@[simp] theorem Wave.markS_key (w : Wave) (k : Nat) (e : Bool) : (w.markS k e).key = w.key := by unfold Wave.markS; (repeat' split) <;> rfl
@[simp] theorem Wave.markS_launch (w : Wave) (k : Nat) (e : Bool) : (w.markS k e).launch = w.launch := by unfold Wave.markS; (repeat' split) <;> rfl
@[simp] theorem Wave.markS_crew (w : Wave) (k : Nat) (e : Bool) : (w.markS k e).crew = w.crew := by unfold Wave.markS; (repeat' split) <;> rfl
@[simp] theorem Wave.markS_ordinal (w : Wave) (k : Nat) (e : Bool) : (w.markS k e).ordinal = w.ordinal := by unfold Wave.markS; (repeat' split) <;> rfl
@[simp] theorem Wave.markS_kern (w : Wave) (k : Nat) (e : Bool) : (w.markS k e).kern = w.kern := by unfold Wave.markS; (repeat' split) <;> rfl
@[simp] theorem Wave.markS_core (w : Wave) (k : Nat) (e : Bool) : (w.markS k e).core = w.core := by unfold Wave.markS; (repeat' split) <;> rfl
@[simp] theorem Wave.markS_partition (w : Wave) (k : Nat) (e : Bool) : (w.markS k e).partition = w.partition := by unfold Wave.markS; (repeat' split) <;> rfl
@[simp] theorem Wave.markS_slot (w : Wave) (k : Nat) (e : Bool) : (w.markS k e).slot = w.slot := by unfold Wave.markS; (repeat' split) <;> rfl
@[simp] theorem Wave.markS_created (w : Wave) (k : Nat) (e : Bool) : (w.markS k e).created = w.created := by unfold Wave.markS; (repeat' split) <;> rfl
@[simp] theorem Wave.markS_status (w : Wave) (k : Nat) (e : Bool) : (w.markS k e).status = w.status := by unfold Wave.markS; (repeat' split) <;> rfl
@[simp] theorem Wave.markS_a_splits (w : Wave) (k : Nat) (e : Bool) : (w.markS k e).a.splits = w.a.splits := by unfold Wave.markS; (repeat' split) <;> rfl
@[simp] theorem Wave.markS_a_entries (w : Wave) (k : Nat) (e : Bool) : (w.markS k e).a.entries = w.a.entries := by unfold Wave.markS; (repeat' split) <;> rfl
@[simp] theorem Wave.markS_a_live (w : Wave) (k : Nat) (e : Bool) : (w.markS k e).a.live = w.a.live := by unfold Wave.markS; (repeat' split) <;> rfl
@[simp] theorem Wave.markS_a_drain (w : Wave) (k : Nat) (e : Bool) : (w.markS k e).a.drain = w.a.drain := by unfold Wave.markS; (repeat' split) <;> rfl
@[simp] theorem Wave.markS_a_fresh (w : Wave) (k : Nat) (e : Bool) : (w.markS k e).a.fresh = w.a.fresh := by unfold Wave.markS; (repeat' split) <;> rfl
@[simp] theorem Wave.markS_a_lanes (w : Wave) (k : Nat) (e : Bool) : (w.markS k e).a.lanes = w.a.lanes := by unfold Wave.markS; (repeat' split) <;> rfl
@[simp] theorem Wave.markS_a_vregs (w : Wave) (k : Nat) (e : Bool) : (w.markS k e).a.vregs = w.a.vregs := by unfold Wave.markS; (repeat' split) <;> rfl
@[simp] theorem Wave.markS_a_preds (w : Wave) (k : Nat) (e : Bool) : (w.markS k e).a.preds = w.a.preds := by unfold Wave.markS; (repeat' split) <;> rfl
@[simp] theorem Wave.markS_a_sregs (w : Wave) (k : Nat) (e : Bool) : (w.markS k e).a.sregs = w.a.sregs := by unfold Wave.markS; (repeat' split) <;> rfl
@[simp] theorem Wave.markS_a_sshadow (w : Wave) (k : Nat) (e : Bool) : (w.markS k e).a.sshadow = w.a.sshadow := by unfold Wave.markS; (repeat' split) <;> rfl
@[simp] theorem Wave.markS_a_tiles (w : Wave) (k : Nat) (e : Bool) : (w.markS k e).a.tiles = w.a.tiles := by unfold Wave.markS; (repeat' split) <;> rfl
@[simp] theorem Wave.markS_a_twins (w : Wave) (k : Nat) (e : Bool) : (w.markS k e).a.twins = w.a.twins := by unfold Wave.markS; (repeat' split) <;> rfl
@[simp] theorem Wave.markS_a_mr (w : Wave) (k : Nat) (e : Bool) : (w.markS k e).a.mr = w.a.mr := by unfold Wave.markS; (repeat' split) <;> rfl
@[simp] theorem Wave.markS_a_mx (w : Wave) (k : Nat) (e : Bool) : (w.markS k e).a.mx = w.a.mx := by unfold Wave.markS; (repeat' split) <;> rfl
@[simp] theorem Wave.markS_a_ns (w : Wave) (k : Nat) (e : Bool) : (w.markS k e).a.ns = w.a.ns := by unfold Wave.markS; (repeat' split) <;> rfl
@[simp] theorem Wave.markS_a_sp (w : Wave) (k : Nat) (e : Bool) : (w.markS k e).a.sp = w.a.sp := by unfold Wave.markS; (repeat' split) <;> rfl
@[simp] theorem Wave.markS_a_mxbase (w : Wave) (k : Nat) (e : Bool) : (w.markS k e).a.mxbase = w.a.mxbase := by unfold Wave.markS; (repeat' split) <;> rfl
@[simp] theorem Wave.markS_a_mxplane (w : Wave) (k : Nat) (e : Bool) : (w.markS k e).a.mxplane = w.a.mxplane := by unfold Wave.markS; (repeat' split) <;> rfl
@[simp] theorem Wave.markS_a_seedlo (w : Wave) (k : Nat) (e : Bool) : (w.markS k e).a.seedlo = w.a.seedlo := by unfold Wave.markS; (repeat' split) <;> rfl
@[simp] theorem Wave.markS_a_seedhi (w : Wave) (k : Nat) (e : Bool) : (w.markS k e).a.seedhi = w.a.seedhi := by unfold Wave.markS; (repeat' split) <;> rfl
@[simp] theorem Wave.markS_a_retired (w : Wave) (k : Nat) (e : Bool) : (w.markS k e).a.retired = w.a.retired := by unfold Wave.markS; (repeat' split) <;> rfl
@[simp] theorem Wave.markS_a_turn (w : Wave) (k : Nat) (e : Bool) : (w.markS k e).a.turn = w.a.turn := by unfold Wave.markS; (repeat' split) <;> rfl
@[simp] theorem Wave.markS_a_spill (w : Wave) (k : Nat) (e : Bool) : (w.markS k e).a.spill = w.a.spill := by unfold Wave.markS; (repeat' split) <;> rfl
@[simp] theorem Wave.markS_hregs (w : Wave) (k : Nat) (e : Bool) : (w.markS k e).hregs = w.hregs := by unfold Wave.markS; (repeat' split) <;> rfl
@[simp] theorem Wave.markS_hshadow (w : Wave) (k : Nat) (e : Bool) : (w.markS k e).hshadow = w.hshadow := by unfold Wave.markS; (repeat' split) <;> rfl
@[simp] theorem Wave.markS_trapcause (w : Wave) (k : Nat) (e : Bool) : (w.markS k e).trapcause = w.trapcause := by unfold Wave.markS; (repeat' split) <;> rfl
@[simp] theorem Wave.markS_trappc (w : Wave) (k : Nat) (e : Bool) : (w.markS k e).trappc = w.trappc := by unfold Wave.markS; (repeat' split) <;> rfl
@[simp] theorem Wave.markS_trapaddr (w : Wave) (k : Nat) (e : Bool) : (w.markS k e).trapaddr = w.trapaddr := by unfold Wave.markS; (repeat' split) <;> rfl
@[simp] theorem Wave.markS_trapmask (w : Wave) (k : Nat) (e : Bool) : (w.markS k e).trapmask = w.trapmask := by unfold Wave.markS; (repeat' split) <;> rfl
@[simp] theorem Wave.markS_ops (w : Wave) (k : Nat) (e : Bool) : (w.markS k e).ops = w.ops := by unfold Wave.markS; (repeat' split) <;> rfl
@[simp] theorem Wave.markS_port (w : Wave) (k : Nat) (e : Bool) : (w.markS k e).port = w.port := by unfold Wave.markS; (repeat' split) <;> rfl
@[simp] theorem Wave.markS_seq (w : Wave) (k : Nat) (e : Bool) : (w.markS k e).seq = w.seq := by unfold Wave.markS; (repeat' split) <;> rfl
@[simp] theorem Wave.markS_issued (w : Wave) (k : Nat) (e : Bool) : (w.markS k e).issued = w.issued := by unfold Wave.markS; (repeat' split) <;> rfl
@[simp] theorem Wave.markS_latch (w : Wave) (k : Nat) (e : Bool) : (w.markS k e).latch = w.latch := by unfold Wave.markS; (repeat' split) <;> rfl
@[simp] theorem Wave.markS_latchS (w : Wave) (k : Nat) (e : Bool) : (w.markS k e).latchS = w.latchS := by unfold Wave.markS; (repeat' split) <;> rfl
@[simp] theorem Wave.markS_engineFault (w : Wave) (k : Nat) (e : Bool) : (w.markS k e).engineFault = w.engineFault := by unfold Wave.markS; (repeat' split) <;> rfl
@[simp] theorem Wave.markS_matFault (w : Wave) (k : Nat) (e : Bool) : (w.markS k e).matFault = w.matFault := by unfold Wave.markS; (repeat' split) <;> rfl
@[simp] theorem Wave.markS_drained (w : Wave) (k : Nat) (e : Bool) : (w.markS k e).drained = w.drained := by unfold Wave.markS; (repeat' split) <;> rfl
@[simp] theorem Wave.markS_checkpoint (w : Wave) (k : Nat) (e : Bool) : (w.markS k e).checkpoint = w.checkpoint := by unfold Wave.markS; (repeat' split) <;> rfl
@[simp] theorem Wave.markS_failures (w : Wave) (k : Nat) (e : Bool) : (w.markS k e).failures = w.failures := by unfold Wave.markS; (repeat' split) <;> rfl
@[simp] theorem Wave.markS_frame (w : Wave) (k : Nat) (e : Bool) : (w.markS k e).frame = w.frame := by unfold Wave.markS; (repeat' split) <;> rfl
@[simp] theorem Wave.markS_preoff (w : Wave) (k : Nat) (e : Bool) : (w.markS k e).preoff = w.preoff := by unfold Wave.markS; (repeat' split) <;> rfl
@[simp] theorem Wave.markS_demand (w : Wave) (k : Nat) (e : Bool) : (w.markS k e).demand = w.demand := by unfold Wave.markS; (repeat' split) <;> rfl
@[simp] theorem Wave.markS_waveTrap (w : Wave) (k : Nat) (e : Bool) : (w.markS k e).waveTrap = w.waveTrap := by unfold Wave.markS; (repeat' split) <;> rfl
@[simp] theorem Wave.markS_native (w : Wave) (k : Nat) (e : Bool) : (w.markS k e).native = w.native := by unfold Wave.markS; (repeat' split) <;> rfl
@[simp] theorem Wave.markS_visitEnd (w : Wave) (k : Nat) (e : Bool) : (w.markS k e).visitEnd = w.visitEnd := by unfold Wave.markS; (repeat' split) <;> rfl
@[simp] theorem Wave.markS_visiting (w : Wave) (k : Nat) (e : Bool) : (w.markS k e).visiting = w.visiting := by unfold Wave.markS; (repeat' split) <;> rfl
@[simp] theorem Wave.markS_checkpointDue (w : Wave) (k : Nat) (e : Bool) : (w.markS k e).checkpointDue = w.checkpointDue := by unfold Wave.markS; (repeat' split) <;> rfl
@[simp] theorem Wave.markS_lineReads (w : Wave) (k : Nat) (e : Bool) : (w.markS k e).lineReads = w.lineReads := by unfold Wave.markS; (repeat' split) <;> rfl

□ □ □

*What you will do*
From the records above, print only the lines between the one holding "theorem Wave.markS_a_entries (w" and the one holding "theorem Wave.markS_a_drain (w", inclusive, exactly as they stand.

*The completed task*
@[simp] theorem Wave.markS_a_entries (w : Wave) (k : Nat) (e : Bool) : (w.markS k e).a.entries = w.a.entries := by unfold Wave.markS; (repeat' split) <;> rfl
@[simp] theorem Wave.markS_a_live (w : Wave) (k : Nat) (e : Bool) : (w.markS k e).a.live = w.a.live := by unfold Wave.markS; (repeat' split) <;> rfl
@[simp] theorem Wave.markS_a_drain (w : Wave) (k : Nat) (e : Bool) : (w.markS k e).a.drain = w.a.drain := by unfold Wave.markS; (repeat' split) <;> rfl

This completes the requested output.